The person that I was speaking to was a member of law enforcement. I was arrested and charged by the U.S. government for using interstate commerce to induce a minor.

I went to trial twice, the first being a hung jury. In the second I was found guilty. I was later sentenced to 10 years in federal prison, with 30 years of probation to follow. I believed my life to be over and saw no point in going on. I was a devout atheist and had no comfort that a higher purpose existed.

After my conviction, I was put in a cell on a floor of the courthouse, completely alone. I took a lace from one of my shoes and tied a noose, and then attached it to a crossbar of the cell. I could not understand why they had left me unaccompanied with a means for suicide, unless they had wanted me to use it. I positioned the noose around my neck and stepped off the bench, the intention being to end my life.

I had tied the lace a bit too long, though, and my feet scraped the floor. I pulled myself up and began to shorten the length. And then it hit me, from somewhere that I had not previously known, that I did have an authentic and vital purpose.

In some existential manner, I absolutely knew this, and I knew that I could not let this situation deter me from it. I relaced my shoe and waited there, a little less alone than I had been before.
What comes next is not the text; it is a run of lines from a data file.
/-- ABORTED on PK by what the picker holds, and PURGED on PK. -/
def Obligations.AbortedAndPurgedOnPk : Prop :=
  (∀ (n : Byte) (t : Token) (s : State), s.powered = true → s.awaits .pk .abort n → s.picker.state = .aborting →
    s.tokenAt .picker = some t →
    (s.siteState t = some .reserved → exec (.abortedPk n 0) s =
      .next (closeEvent s (setPicker .idle (releaseToken t (endOrder .pk s))))) ∧
    (s.siteState t = some .reserved → exec (.abortedPk n 1) s =
      .next (closeEvent s (sendOrder .pk .purge [] (setPicker .purging (setSite t .taken (endOrder .pk s)))))) ∧
    (s.siteState t = some .taken → exec (.abortedPk n 1) s =
      .next (closeEvent s (sendOrder .pk .purge [] (setPicker .purging (emptyReceiving t.lane (endOrder .pk s)))))) ∧
    (s.siteState t = some .taken → exec (.abortedPk n 0) s =
      .next (closeEvent s { moveToken t (.nest t.lane) (endOrder .pk s) with
        picker := { s.picker with state := .idle }
        lanes := s.lanes.set t.lane { s.lanes.get t.lane with nest := .blocked, settleTimer := none } }))) ∧
  (∀ (n : Byte) (t : Token) (s : State), s.powered = true → s.awaits .pk .purge n → s.picker.state = .purging →
    s.tokenAt .picker = some t →
    exec (.purgedOnPk n) s =
      .next (closeEvent s (setPicker .idle (settleDie t .purged none none none .empty (endOrder .pk s)))))

/-- The record of a die's fate: serial, fields from the token, the strip fields from the bond context or the destination,
the reservation used, the disposal count one more. Under OVERWRITE a full log loses its newest record to it. (Under
STALL a creation always finds room, R145; a full log under STALL is no state of a run, notes/assumptions/23.md, and what
becomes of its records is not stated.) LOG is raised with the causes that hold and the record count while LEVEL or AGED
holds, and ceases when neither does. A die is settled by its position, its record and its token. -/
def Obligations.CreatingAPlacementRecord : Prop :=
  (∀ (t : Token) (fate : Fate) (lane : Option Lane) (ctx : Option BondContext) (bond : Option BondFields) (s : State),
    ∃ (p : Placement) (u : State), createRecord t fate lane ctx bond s = syncLog u ∧
      u.log = { s.log with
        records := u.log.records, overwritten := u.log.overwritten, ageTimer := u.log.ageTimer
        serial := s.log.serial + 1, reserved := if t.reserved then s.log.reserved - 1 else s.log.reserved } ∧
      (s.log.records.length < 1024 → u.log.records = s.log.records ++ [p] ∧ u.log.overwritten = s.log.overwritten) ∧
      (s.log.policy = .overwrite → 1024 ≤ s.log.records.length → u.log.records = s.log.records.dropLast ++ [p] ∧
        u.log.overwritten = min 65535 (s.log.overwritten + 1)) ∧
      (u.log.ageTimer = if 1 ≤ u.log.records.length ∧ u.log.records.length < s.log.trigger
        then some (1000 * s.log.ageTimeout) else none) ∧
      u.slots = s.slots.set t.slot { s.slots.get t.slot with disposal := (s.slots.get t.slot).disposal + 1 } ∧
      u = { s with log := u.log, slots := u.slots } ∧
      p = ⟨s.log.serial, fate, lane, t.slot, (s.slots.get t.slot).waferId, t.dieType, t.row, t.col, t.bin, t.cls,
        t.generation, p.strip, bond⟩ ∧
      (t.dest = none → ctx = none → p.strip = none) ∧
      (∀ d v, t.dest = some d → ctx = none → s.unit d.unit = some v →
        ∃ id, p.strip = some ⟨id, v.row, v.col, d.pos⟩ ∧ ∀ w, s.strip.stripId = some w → id = w) ∧
      (∀ c, ctx = some c → ∃ id, p.strip = some ⟨id, c.row, c.col, c.pos⟩ ∧ ∀ w, s.strip.stripId = some w → id = w)) ∧
  (∀ s : State,
    let level : Prop := s.log.trigger ≤ s.log.records.length
    (level ∨ s.log.aged = true → syncLog s = raise (.log (decide level) s.log.aged s.log.records.length) s) ∧
    (¬level → s.log.aged = false →
      syncLog s = { s with conds := s.conds.set .log { s.conds.get .log with detail := none } })) ∧
  (∀ (t : Token) (fate : Fate) (lane : Option Lane) (ctx : Option BondContext) (bond : Option BondFields) (st : PosState)
    (s : State), settleDie t fate lane ctx bond st s = removeToken t (createRecord t fate lane ctx bond (settlePosition t st s)))

/-! ## Bond lanes -/

/-- SET-LANE writes the lanes of its mask and no other, and answers one byte for each lane of the mask
(notes/assumptions/30.md); READ-LANE clears the offset-failure count; RESTORE-LANE clears the
degraded flag and the count. -/
def Obligations.LaneCommands : Prop :=
  ∀ (tag : Byte) (s : State), s.powered = true →
    (∀ (m i t : Byte) (e : Bool), 1 ≤ t.toNat → t.toNat ≤ 63 → (m.toNat.testBit 0 = true ∨ m.toNat.testBit 1 = true) →
      ∃ (u : State) (results : List Byte), exec (.setLane tag [m, i, t, flag e]) s =
          .next (reply 56 tag (0 :: results) (closeEvent s u)) ∧
        u = { s with lanes := u.lanes } ∧
        u.lanes.one = (if m.toNat.testBit 0 then { s.lanes.one with enable := e, settle := i.toNat, threshold := t.toNat }
          else s.lanes.one) ∧
        u.lanes.two = (if m.toNat.testBit 1 then { s.lanes.two with enable := e, settle := i.toNat, threshold := t.toNat }
          else s.lanes.two) ∧
        results = (if m.toNat.testBit 0 then [flag (u.usable .one)] else []) ++
          (if m.toNat.testBit 1 then [flag (u.usable .two)] else [])) ∧
    (∀ n : Lane, exec (.readLane tag [u8 (laneNumber n)]) s =
      .next (reply 57 tag (0 :: s.laneResults n)
        { s with lanes := s.lanes.set n { s.lanes.get n with offsetFailures := 0 } })) ∧
    (∀ n : Lane, exec (.restoreLane tag [u8 (laneNumber n)]) s =
      .next (reply 58 tag [0, flag (s.lanes.get n).degraded] (closeEvent s
        { s with lanes := s.lanes.set n { s.lanes.get n with degraded := false, offsetFailures := 0 } })))

/-- SETTLE_EXPIRY makes a SETTLING nest READY, and does nothing after STOP; TAKE and NEST_PURGE go out when their
conditions hold. -/
def Obligations.NestSteps : Prop :=
  ∀ (n : Lane) (s : State), s.powered = true →
    ((s.lanes.get n).nest = .settling → (s.lanes.get n).settleTimer.isSome = true → s.control.cell ≠ .stopping →
      exec (.settleExpiry n) s =
      .next (closeEvent s { s with lanes := s.lanes.set n { s.lanes.get n with nest := .ready, settleTimer := none } })) ∧
    ((s.lanes.get n).nest ≠ .settling ∨ s.control.cell = .stopping → exec (.settleExpiry n) s = .next s) ∧
    ((s.links.get (bonderLink n)).state = .up → (s.links.get (bonderLink n)).outstanding = none →
      (s.lanes.get n).collet = .idle →
      ((s.lanes.get n).nest = .ready → (s.control.cell = .running ∨ s.control.cell = .holding) →
        exec (.take n) s = .next (sendOrder (bonderLink n) .take []
          { s with lanes := s.lanes.set n { s.lanes.get n with collet := .taking } })) ∧
      ((s.lanes.get n).nest = .blocked ∨
          ((s.lanes.get n).nest = .settling ∨ (s.lanes.get n).nest = .ready) ∧ s.control.cell = .stopping →
        exec (.nestPurge n) s = .next (sendOrder (bonderLink n) .purge [1]
          { s with lanes := s.lanes.set n { s.lanes.get n with
            nest := .blocked, settleTimer := none, collet := .purging, purge := some .nest } }))) ∧
    (s.control.cell = .stopping → exec (.take n) s = .next s)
There had to be something else


NO ONE CAN EVER FULLY BE LOST Finding beauty through our most challenging trials2

It was soon after, while I was in jail, that my dreams began to occur.

I have what is known as aphantasia, meaning that I do not possess the ability to form mental images. But in my dreams, I kept seeing these very detailed depictions of beautiful works, with the lucid recognition that I did not hold the capacity to visually fabricate such intricate creations. Thus, there had to be something else.

With each of these dreams, I came to this same idea: There had to be something else. And this something else was related to Beauty. Capital B.

So, I committed myself to try to find out what that “something else” might be. I read voraciously, devouring every sacred text I could find: the Bible, The Quran, The Bhagavad Gita, the Tao Te Ching, The Dhammapada, etc. I studied philosophy and science and great epics of literature, all in search of what resonated with this notion of Beauty.

And I began to write, just little stand-alone aphorisms. I found limitations helpful, so I came to the concept of using 128-character spaces for these maxims. It was actually in the writing itself that I began to find what I was looking for, these pithy expressions that would spontaneously come to mind as I walked the prison yard. I would scribble them on eight-fold pieces of white paper that I always carried in my pocket.

At first, I thought that the quotes were to be used for a fictional novel. Each chapter would begin with a passage from a made-up wisdom text. But the reflections kept coming, and it eventually became clear to me that I could compose the wisdom text in its entirety.

That I was supposed to.

I typed the aphorisms on typewriters with no spell check, as we were not allowed the use of word processors. I cut out all the statements and categorized them in mailing envelopes by theme: love, forgiveness, justice, etc. I looked for order in these topics and glued eight slips each to whole sheets of paper with institutional toothpaste that was given out by laundry. I spent nearly eight years in prison on this tedious process, manually counting each letter and space as I wrote.

At the same time, I was working on myself. As the book evolved, I evolved, and vice versa.

Through the ugliness of prison, I was able to find the Beauty all around. In being a delinquent and a pariah, I was able to find the Beauty within.

I learned the meaning of love, apart from the human inclinations for yearning and attachment. I found it accurate that not all people who do bad things are ‘bad’ people. And that even those considered ‘bad’ have Beauty inside and are deserving of dignity and care.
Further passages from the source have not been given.